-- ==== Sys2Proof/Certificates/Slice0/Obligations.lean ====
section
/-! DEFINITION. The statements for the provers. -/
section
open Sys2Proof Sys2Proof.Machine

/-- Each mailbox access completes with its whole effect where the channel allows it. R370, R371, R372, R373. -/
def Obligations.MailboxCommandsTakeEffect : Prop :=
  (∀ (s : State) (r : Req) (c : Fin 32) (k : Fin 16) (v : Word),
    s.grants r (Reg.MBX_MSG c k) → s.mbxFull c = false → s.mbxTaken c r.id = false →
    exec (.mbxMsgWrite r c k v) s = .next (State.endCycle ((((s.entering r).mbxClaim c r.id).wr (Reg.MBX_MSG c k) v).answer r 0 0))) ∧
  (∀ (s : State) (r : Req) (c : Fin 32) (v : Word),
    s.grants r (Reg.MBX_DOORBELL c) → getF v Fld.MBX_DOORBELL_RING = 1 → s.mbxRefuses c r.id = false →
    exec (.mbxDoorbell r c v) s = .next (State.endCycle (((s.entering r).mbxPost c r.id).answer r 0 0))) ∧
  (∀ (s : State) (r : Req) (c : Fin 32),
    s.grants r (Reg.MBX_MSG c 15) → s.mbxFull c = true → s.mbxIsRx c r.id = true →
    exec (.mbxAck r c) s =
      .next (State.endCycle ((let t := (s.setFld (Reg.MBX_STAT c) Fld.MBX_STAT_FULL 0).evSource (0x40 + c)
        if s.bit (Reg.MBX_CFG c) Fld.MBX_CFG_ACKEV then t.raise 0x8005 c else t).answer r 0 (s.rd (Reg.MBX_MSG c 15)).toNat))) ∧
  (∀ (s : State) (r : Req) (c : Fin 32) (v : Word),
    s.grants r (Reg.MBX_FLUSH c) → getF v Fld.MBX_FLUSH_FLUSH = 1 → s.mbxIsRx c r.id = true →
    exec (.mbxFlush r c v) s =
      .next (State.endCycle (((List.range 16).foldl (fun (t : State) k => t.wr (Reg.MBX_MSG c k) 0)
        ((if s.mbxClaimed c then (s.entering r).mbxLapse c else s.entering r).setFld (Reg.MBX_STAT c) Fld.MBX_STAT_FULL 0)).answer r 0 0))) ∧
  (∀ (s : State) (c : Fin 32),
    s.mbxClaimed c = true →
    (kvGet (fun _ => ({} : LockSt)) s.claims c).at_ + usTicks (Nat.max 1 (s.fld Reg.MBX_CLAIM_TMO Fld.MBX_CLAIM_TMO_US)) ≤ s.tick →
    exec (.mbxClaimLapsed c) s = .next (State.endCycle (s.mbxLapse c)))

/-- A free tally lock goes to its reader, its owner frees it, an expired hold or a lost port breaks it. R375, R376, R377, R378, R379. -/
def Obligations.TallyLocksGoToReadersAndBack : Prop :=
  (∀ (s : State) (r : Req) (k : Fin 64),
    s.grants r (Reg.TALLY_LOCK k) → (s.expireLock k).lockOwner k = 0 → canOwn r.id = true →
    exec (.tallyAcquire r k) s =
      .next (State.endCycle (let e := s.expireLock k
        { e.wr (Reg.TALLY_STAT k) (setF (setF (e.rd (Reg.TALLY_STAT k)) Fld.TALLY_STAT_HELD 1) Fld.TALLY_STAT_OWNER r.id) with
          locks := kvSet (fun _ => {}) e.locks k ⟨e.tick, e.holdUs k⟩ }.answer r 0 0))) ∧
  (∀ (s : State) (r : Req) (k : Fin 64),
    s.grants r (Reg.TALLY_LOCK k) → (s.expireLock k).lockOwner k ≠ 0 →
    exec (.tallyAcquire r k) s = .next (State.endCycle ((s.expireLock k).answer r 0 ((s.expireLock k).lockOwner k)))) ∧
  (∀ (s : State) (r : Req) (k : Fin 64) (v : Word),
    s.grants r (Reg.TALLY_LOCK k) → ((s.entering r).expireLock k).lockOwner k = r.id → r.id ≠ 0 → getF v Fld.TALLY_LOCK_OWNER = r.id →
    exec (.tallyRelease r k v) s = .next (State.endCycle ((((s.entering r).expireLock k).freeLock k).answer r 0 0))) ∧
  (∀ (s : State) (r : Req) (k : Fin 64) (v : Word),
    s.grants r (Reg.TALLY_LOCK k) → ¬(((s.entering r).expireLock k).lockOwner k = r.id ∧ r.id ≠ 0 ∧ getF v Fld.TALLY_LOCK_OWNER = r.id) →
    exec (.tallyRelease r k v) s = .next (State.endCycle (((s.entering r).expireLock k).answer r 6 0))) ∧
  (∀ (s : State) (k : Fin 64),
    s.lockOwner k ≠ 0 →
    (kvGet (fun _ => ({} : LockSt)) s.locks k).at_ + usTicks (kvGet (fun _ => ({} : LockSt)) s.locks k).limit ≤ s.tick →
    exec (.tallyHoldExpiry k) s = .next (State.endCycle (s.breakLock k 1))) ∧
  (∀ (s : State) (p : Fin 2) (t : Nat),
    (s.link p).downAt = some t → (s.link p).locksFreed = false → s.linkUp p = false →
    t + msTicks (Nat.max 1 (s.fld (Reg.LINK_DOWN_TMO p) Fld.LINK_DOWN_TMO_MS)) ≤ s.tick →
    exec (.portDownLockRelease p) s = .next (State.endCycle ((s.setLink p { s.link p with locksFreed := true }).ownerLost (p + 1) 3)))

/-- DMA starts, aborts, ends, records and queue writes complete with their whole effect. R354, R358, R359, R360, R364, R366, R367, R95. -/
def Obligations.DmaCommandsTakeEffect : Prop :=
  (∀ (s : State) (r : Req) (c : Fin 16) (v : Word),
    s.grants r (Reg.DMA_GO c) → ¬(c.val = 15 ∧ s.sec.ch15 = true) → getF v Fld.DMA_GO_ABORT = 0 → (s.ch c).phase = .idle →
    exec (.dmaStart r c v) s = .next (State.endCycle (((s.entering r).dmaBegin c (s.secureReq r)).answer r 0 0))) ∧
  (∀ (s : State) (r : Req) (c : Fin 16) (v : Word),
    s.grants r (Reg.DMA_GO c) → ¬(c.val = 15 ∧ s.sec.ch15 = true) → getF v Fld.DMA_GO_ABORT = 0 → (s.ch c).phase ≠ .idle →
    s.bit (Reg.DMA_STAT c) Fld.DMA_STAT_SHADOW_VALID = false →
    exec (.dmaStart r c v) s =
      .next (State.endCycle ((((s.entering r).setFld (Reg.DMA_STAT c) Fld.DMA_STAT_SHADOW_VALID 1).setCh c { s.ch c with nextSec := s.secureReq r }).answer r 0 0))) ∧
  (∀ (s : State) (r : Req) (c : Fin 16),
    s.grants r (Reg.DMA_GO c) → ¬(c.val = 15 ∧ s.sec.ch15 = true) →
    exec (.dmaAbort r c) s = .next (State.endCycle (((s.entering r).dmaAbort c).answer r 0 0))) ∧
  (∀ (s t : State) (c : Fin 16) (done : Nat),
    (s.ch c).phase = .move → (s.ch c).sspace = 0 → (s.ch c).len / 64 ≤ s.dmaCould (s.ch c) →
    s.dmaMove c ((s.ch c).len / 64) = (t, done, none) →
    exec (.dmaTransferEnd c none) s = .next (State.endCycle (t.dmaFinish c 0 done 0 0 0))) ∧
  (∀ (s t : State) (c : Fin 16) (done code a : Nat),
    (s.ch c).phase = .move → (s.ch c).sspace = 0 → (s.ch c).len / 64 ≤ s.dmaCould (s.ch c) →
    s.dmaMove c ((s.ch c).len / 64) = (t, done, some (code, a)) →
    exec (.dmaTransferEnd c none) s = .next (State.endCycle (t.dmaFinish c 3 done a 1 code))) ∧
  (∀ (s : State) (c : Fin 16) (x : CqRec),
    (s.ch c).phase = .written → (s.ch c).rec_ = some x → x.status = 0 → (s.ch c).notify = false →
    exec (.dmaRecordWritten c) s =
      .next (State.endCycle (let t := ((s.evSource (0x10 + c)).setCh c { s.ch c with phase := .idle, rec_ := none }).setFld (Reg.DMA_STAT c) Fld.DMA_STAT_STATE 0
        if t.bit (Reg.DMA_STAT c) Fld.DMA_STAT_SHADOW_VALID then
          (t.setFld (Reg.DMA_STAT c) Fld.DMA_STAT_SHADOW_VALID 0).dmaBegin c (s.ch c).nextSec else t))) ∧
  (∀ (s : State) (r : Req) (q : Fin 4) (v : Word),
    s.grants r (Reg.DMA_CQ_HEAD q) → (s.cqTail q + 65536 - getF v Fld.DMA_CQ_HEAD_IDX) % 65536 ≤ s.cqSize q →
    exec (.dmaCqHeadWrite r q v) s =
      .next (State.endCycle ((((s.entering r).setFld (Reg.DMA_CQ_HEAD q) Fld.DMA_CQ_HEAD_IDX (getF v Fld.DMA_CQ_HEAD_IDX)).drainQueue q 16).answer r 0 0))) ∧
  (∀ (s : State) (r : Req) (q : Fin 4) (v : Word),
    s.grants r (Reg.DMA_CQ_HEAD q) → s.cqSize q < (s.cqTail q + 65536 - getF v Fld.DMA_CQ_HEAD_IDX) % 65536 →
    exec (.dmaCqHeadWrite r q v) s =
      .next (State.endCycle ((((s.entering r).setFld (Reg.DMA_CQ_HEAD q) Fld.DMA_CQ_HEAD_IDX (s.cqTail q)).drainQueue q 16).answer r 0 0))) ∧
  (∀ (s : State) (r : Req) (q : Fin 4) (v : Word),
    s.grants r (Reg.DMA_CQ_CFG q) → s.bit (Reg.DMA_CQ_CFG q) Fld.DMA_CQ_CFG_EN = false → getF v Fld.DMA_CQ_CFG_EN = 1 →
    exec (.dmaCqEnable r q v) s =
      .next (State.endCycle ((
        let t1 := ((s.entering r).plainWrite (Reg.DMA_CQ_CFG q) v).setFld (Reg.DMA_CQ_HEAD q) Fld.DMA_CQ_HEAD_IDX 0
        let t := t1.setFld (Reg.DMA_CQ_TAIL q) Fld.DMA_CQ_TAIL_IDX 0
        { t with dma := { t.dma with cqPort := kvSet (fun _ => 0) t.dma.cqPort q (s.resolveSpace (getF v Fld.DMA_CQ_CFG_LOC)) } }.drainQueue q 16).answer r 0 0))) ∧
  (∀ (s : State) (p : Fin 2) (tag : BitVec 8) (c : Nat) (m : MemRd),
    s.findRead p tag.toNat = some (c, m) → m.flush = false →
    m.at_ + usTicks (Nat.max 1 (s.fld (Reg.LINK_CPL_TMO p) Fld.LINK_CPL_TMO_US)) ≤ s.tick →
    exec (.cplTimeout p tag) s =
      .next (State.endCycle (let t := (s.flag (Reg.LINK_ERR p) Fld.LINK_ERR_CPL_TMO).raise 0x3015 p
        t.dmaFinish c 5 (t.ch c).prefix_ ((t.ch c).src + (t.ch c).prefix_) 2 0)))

§

Everything from the first line of the data through the line holding "s.mbxClaimed c = true →" should be output exactly, and no other lines.

-- ==== Sys2Proof/Certificates/Slice0/Obligations.lean ====
section
/-! DEFINITION. The statements for the provers. -/
section
open Sys2Proof Sys2Proof.Machine

/-- Each mailbox access completes with its whole effect where the channel allows it. R370, R371, R372, R373. -/
def Obligations.MailboxCommandsTakeEffect : Prop :=
  (∀ (s : State) (r : Req) (c : Fin 32) (k : Fin 16) (v : Word),
    s.grants r (Reg.MBX_MSG c k) → s.mbxFull c = false → s.mbxTaken c r.id = false →
    exec (.mbxMsgWrite r c k v) s = .next (State.endCycle ((((s.entering r).mbxClaim c r.id).wr (Reg.MBX_MSG c k) v).answer r 0 0))) ∧
  (∀ (s : State) (r : Req) (c : Fin 32) (v : Word),
    s.grants r (Reg.MBX_DOORBELL c) → getF v Fld.MBX_DOORBELL_RING = 1 → s.mbxRefuses c r.id = false →
    exec (.mbxDoorbell r c v) s = .next (State.endCycle (((s.entering r).mbxPost c r.id).answer r 0 0))) ∧
  (∀ (s : State) (r : Req) (c : Fin 32),
    s.grants r (Reg.MBX_MSG c 15) → s.mbxFull c = true → s.mbxIsRx c r.id = true →
    exec (.mbxAck r c) s =
      .next (State.endCycle ((let t := (s.setFld (Reg.MBX_STAT c) Fld.MBX_STAT_FULL 0).evSource (0x40 + c)
        if s.bit (Reg.MBX_CFG c) Fld.MBX_CFG_ACKEV then t.raise 0x8005 c else t).answer r 0 (s.rd (Reg.MBX_MSG c 15)).toNat))) ∧
  (∀ (s : State) (r : Req) (c : Fin 32) (v : Word),
    s.grants r (Reg.MBX_FLUSH c) → getF v Fld.MBX_FLUSH_FLUSH = 1 → s.mbxIsRx c r.id = true →
    exec (.mbxFlush r c v) s =
      .next (State.endCycle (((List.range 16).foldl (fun (t : State) k => t.wr (Reg.MBX_MSG c k) 0)
        ((if s.mbxClaimed c then (s.entering r).mbxLapse c else s.entering r).setFld (Reg.MBX_STAT c) Fld.MBX_STAT_FULL 0)).answer r 0 0))) ∧
  (∀ (s : State) (c : Fin 32),
    s.mbxClaimed c = true →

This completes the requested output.